As with Tajikistan, Fantom's choice to work with the authorities is a fraught one: under the premiership of Imran Khan since 2018, the government has come under criticism for its brutal repression of grassroots movements among students, farmers and teachers against the austerity prescriptions of a 2019 IMF loan conditional on a structural adjustment program. 

Responding to Cointelegraph's questions about Fantom's choice to work with the prison systems management of the Pakistani state, Fantom's director of Asia operations, Samuel Harcourt, said the company would still hold that improving transparency and data integrity remains an important thing, regardless of the institutional context.

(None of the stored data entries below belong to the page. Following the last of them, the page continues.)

-- ==== Sys2Proof/Machine/CmdHost.lean ====
section
/-! DEFINITION. The commands of the host interface (12). -/

namespace Sys2Proof.Machine

/-- The Data Link Layer of a port goes inactive: a controller reset (R423, R69). -/
def execLinkDown (p : Fin 2) (s : State) : Host.Outcome State Fault Refusal :=
  s.run fun d =>
    if !d.portExists p.val || !d.on .HIF_LNKSTAT_UP p.val then d
    else ((d.controllerReset p.val 3).linkDown p.val).count .HIF_PERR_LINKDOWN p.val

/-- A Function Level Reset: a controller reset, and the function's configuration space is as after reset (R423). -/
def execFunctionLevelReset (p : Fin 2) (s : State) : Host.Outcome State Fault Refusal :=
  s.run fun d => if d.portExists p.val then (d.controllerReset p.val 2).configReset p.val else d

/-- CC.EN goes from 0 to 1, with the CC, AQA, ASQ and ACQ the host has written (R425, R426). -/
def execControllerEnable (p : Fin 2) (cc aqa : Word) (asq acq : BitVec 64) (s : State) : Host.Outcome State Fault Refusal :=
  s.run fun d => d.controllerEnable p.val cc.toNat aqa.toNat asq.toNat acq.toNat

/-- CC.EN goes from 1 to 0 (R457). -/
def execControllerReset (p : Fin 2) (s : State) : Host.Outcome State Fault Refusal :=
  s.run fun d => if bit (d.port p.val).cc 0 then d.controllerReset p.val 2 else d

/-- Both controllers are reset, their links retrain, and namespace-scoped features are as after reset (R457, R673). -/
def execNvmSubsystemReset (s : State) : Host.Outcome State Fault Refusal :=
  s.run fun d =>
    let d := d.portList.foldl (fun d p => ((d.controllerReset p 2).configReset p).linkDown p) d
    { d with hif := { d.hif with feats := [] } }

/-- CC.SHN is 0b01: fetching stops, and SHST sets after the commands in flight and the saves (R428). -/
def execNormalShutdown (p : Fin 2) (s : State) : Host.Outcome State Fault Refusal :=
  s.run fun d => d.normalShutdown p.val

/-- CC.SHN is 0b10 (R428). -/
def execAbruptShutdown (p : Fin 2) (s : State) : Host.Outcome State Fault Refusal :=
  s.run fun d => d.abruptShutdown p.val

/-- A fetch cycle: the entries that the arbitration of port 0 and of port 1 finds at the head of the queue it selects, 16 dwords
each (R429-R431, R470). -/
def execCommandFetch (e0 e1 : List Word) (s : State) : Host.Outcome State Fault Refusal :=
  s.run fun d => (d.advance d.toFetch).fetchCycle (e0.map BitVec.toNat) (e1.map BitVec.toNat)

/-- The next admin command is Delete I/O Submission Queue (R456). -/
def execDeleteIoSq (s : State) : Host.Outcome State Fault Refusal :=
  s.run fun d => d.adminRow 0x00 Dev.deleteSq

/-- The next admin command is Create I/O Submission Queue (R432). -/
def execCreateIoSq (s : State) : Host.Outcome State Fault Refusal :=
  s.run fun d => d.adminRow 0x01 Dev.createSq

/-- The next admin command is Delete I/O Completion Queue (R432). -/
def execDeleteIoCq (s : State) : Host.Outcome State Fault Refusal :=
  s.run fun d => d.adminRow 0x04 Dev.deleteCq

/-- The next admin command is Create I/O Completion Queue (R432). -/
def execCreateIoCq (s : State) : Host.Outcome State Fault Refusal :=
  s.run fun d => d.adminRow 0x05 Dev.createCq

/-- The next admin command is Get Log Page: it enters the ring, and firmware puts the page at `base` (R438, R439, R460). -/
def execGetLogPage (base : BitVec 40) (page : List Byte) (s : State) : Host.Outcome State Fault Refusal :=
  s.run fun d => d.firmwareRow 0x02 fun d a i => d.getLogPage a i base.toNat page

/-- The next admin command is Identify (R432, R441, R447). -/
def execIdentify (s : State) : Host.Outcome State Fault Refusal :=
  s.run fun d => d.adminRow 0x06 Dev.identify

/-- The next admin command is Abort (R455). -/
def execAbort (s : State) : Host.Outcome State Fault Refusal :=
  s.run fun d => d.adminRow 0x08 Dev.abort

/-- The next admin command is Set Features (R434-R436). -/
def execSetFeatures (s : State) : Host.Outcome State Fault Refusal :=
  s.run fun d => d.adminRow 0x09 Dev.setFeatures

/-- The next admin command is Get Features (R434). -/
def execGetFeatures (s : State) : Host.Outcome State Fault Refusal :=
  s.run fun d => d.adminRow 0x0A Dev.getFeatures

/-- The next admin command is Asynchronous Event Request (R432). -/
def execAsyncEventRequest (s : State) : Host.Outcome State Fault Refusal :=
  s.run fun d => d.adminRow 0x0C Dev.eventRequest

/-- The next admin command is Firmware Commit: it enters the ring for firmware (R432, R460). -/
def execFirmwareCommit (s : State) : Host.Outcome State Fault Refusal :=
  s.run fun d => d.firmwareRow 0x10 fun d _ _ => d

/-- The next admin command is Firmware Image Download: it enters the ring for firmware (R432, R460). -/
def execFirmwareImageDownload (s : State) : Host.Outcome State Fault Refusal :=
  s.run fun d => d.firmwareRow 0x11 fun d _ _ => d

/-- The next admin command is Diagnostic Window Unlock (R461). -/
def execDiagnosticWindowUnlock (s : State) : Host.Outcome State Fault Refusal :=
  s.run fun d => d.adminRow 0xC4 Dev.windowUnlock

/-- The next admin command is Ledger Read: it enters the ring, and firmware puts the records at `base` (R462). -/
def execLedgerRead (base : BitVec 40) (s : State) : Host.Outcome State Fault Refusal :=
  s.run fun d => d.firmwareRow 0xC6 fun d a i => d.ledgerRead a i base.toNat

/-- HIF_ADMDONE is written; `data` is what HIF then moves from the host for an image download (R460). -/
def execAdminDone (k : Fin 1024) (data : List Byte) (s : State) : Host.Outcome State Fault Refusal :=
  s.run fun d => d.adminDone k.val data

/-- HIF_CTL.PAUSE is written (R466). -/
def execHifPause (on : Bool) (s : State) : Host.Outcome State Fault Refusal :=
  s.run fun d => d.wrb .HIF_CTL_PAUSE 0 on

/-- Flush ends at once with success (R452). -/
def execFlush (fseq : BitVec 32) (s : State) : Host.Outcome State Fault Refusal :=
  s.run fun d => d.ioCommand fseq.toNat opFlush none

/-- Write is checked and handed to a command engine (R27, R412, R433). -/
def execWrite (fseq : BitVec 32) (s : State) : Host.Outcome State Fault Refusal :=
  s.run fun d => d.ioCommand fseq.toNat opWrite none

/-- Read is checked and handed to a command engine (R23, R412, R433). -/
def execRead (fseq : BitVec 32) (s : State) : Host.Outcome State Fault Refusal :=
  s.run fun d => d.ioCommand fseq.toNat opRead none

/-- Write Zeroes is checked and handed to a command engine (R433). -/
def execWriteZeroes (fseq : BitVec 32) (s : State) : Host.Outcome State Fault Refusal :=
  s.run fun d => d.ioCommand fseq.toNat opWriteZeroes none

/-- Verify is checked and handed to a command engine (R433). -/
def execVerify (fseq : BitVec 32) (s : State) : Host.Outcome State Fault Refusal :=
  s.run fun d => d.ioCommand fseq.toNat opVerify none

/-- Zone Management Send, Open (R433). -/
def execZoneOpen (fseq : BitVec 32) (s : State) : Host.Outcome State Fault Refusal :=
  s.run fun d => d.ioCommand fseq.toNat opZoneSend (some 3)

/-- Zone Management Send, Close (R433). -/
def execZoneClose (fseq : BitVec 32) (s : State) : Host.Outcome State Fault Refusal :=
  s.run fun d => d.ioCommand fseq.toNat opZoneSend (some 1)

/-- Zone Management Send, Finish (R448). -/
def execZoneFinish (fseq : BitVec 32) (s : State) : Host.Outcome State Fault Refusal :=
  s.run fun d => d.ioCommand fseq.toNat opZoneSend (some 2)

/-- Zone Management Send, Reset (R448). -/
def execZoneReset (fseq : BitVec 32) (s : State) : Host.Outcome State Fault Refusal :=
  s.run fun d => d.ioCommand fseq.toNat opZoneSend (some 4)

/-- Zone Management Send, Offline (R448). -/
def execZoneOffline (fseq : BitVec 32) (s : State) : Host.Outcome State Fault Refusal :=
  s.run fun d => d.ioCommand fseq.toNat opZoneSend (some 5)

/-- Zone Management Receive, Report Zones (R433). -/
def execZoneManagementReceive (fseq : BitVec 32) (s : State) : Host.Outcome State Fault Refusal :=
  s.run fun d => d.ioCommand fseq.toNat opZoneReceive none

/-- Zone Append is checked and handed to a command engine (R433, R450). -/
def execZoneAppend (fseq : BitVec 32) (s : State) : Host.Outcome State Fault Refusal :=
  s.run fun d => d.ioCommand fseq.toNat opZoneAppend none

/-- Zone Attribute is checked and handed to a command engine (R463, R562). -/
def execZoneAttribute (fseq : BitVec 32) (s : State) : Host.Outcome State Fault Refusal :=
  s.run fun d => d.ioCommand fseq.toNat opZoneAttribute none

/-- The blocks asked of the host arrive, data and metadata apart; the command is offered again with DATAIN (R442, R443, R458). -/
def execWriteDataIn (fseq : BitVec 32) (data md : List (List Byte)) (s : State) : Host.Outcome State Fault Refusal :=
  s.run fun d => d.dataIn fseq.toNat data md

/-- A submission-queue tail or completion-queue head doorbell is written (R422, R424). -/
def execDoorbellWrite (p : Fin 2) (q : Fin 257) (cq : Bool) (v : BitVec 16) (s : State) : Host.Outcome State Fault Refusal :=
  s.run fun d => d.doorbell p.val q.val cq v.toNat

/-- `after` cycles later the aggregation time of a vector has passed (R434). -/
def execInterruptCoalescingTimeout (p : Fin 2) (v : Fin 257) (after : Nat) (s : State) : Host.Outcome State Fault Refusal :=
  s.run fun d => (d.advance after).coalesceTimeout p.val v.val

/-- A port's link trains (R420, R421). -/
def execPcieLinkUp (p : Fin 2) (speed : Fin 6) (width : Fin 5) (s : State) : Host.Outcome State Fault Refusal :=
  s.run fun d =>
    if !d.portExists p.val || d.on .HIF_LNKSTAT_UP p.val then d
    else ((d.wr .HIF_LNKSTAT_UP p.val 1).wr .HIF_LNKSTAT_SPEED p.val speed.val).wr .HIF_LNKSTAT_WIDTH p.val width.val

/-- AER logs an error (R422). -/
def execPcieError (p : Fin 2) (uncorrectable : Bool) (s : State) : Host.Outcome State Fault Refusal :=
  s.run fun d =>
    if !d.portExists p.val then d
    else if uncorrectable then d.count .HIF_PERR_UNCOR p.val else d.count .HIF_PERR_CORR p.val

/-- The host reads or writes a dword of configuration space, or a word of the MSI-X table in BAR4 (R421, R422). -/
def execPcieConfigAccess (p : Fin 2) (a : ConfigAccess) (s : State) : Host.Outcome State Fault Refusal :=
  s.run fun d => d.configAccess p.val a

/-- TLER x 100 ms have passed since a command's fetch: recovery of its sectors stops (R453). -/
def execRecoveryTimeLimit (fseq : BitVec 32) (s : State) : Host.Outcome State Fault Refusal :=
  s.run fun d => d.tlerPasses fseq.toNat

/-- The link accepts the last byte of a transfer of a command (R26, R459). -/
def execHostTransferDone (fseq : BitVec 32) (s : State) : Host.Outcome State Fault Refusal :=
  s.run fun d => d.transferDone fseq.toNat

/-- PERSTp_N is low: the link goes down and the controller is reset (R722). -/
def execFundamentalReset (p : Fin 2) (s : State) : Host.Outcome State Fault Refusal :=
  s.run fun d =>
    if !d.portExists p.val then d
    else
      let d := if d.on .HIF_LNKSTAT_UP p.val then d.count .HIF_PERR_LINKDOWN p.val else d
      ((d.controllerReset p.val 3).configReset p.val).linkDown p.val

/-- The Cicada condition holds (R437, R502). -/
def execCicadaEntry (s : State) : Host.Outcome State Fault Refusal :=
  s.run fun d => d.cicadaEntry d.hostRests

end Sys2Proof.Machine
end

As part of a different project in the region, the Fantom also continues to collaborate with Afghanistan’s Ministry of Health, including work on a blockchain-based product to prevent the circulation of counterfeit pharmaceuticals. Fantom's CEO Michael Kong told Cointelegraph he believes the benefits of a blockchain system are particularly evident here, in light of the fact that 40% of drugs in Afghanistan are counterfeit, with most citizens therefore unable to trust the quality of what they procure at local pharmacies.